What is being asked — Go through the material and copy each line in which the word "emit" shows up.

BEGIN

/-- TRICK_RES: a flooded result is delivered once (R366, R367). -/
def execTrickRes (h : LHdr) (tree : Nat) (fn : BitVec 4) (inst : Nat) (v : W32) (rec : Option GateRec) (s : State) :
    Host.Outcome State Fault Refusal :=
  .next (s.floodIn h 0x31 (trickBody tree fn inst v rec) (fun s =>
    if !s.treeOn tree || inst != (s.ttrick (tree - 0xF0)).inst % 65536 then s
    else match rec with
      | none => if tree = 0xFF then s else s.tableResult tree v none
      | some r => if tree ≠ 0xFF ∨ r.crc ≠ crc32c (gateBytes r) then s else s.tableResult tree v (some r)))

/-- LINK_RENEGE: a flooded renege of the hand in progress acts as one at this seat (R368). -/
def execLinkRenege (h : LHdr) (hand : W64) (layer tile : Nat) (seat : RenegeBy) (s : State) : Host.Outcome State Fault Refusal :=
  .next (s.floodIn h 0x32 (leBytes 8 hand.toNat ++ leBytes 2 layer ++ leBytes 2 tile ++ leBytes 2 seat.seat) (fun s =>
    if hand = s.hand.hand then s.renegeIn seat.seat tile layer seat.round seat.ecc else s))

/-- MISDEAL: a flooded misdeal of the hand in progress stops it; its outcome names the cause that was received (R371, R556). -/
def execLinkMisdeal (h : LHdr) (hand : W64) (origin cause : Nat) (s : State) : Host.Outcome State Fault Refusal :=
  .next (s.floodIn h 0x33 (misdealBody hand origin cause) (fun s =>
    let s := s.emit 0x050B [.w8 hand.toNat, .w4 origin, .w4 cause]
    if hand ≠ s.hand.hand ∨ s.hand.running.isNone ∨ s.hand.outcome.isSome ∨ s.hand.sweep then s
    else
      let s := s.stopWafer
      { s with hand := { s.hand with misdealt := true, outcome := some (0x47, cause) } }))

/-- TABLE_TRICK_TIMEOUT: no result came within LK_TRICK_TO of this seat's own contribution. The suspect is the first CHILDREN port that
never contributed; where there is none, no rule says what the event names (R370). The timer pauses while the wafer stands. -/
def execTableTrickTimeout (tree : Nat) (s : State) : Host.Outcome State Fault Refusal :=
  let n := tree - 0xF0
  let t := s.ttrick n
  .next (
    if !s.treeOn tree || (t.own.isNone && t.ownRec.isNone) || !s.moving then s
    else
      let late := (s.childPorts n).find? (fun p =>
        if tree = 0xFF then !(t.kidRecs.any (fun e => e.1 == p)) else (t.kids.find? p).isNone)
      let s := match late with
        | some p => s.emit 0x0509 [.w4 tree, .w4 p, .w4 (s.getI R.LK_PSTAT_PEER_RANK p)]
        | none => let a := s.freeW; let b := a.2.freeW; b.2.emit 0x0509 [.w4 tree, .w4 a.1.toNat, .w4 b.1.toNat]
      if s.hand.running.isNone || s.hand.outcome.isSome then s
      else if s.hand.sweep then s.tear
      else s.misdealNow 5)

end Sys2Proof.Machine
end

END

Reply to the exercise —
    let s := s.emit 0x050B [.w8 hand.toNat, .w4 origin, .w4 cause]
        | some p => s.emit 0x0509 [.w4 tree, .w4 p, .w4 (s.getI R.LK_PSTAT_PEER_RANK p)]
        | none => let a := s.freeW; let b := a.2.freeW; b.2.emit 0x0509 [.w4 tree, .w4 a.1.toNat, .w4 b.1.toNat]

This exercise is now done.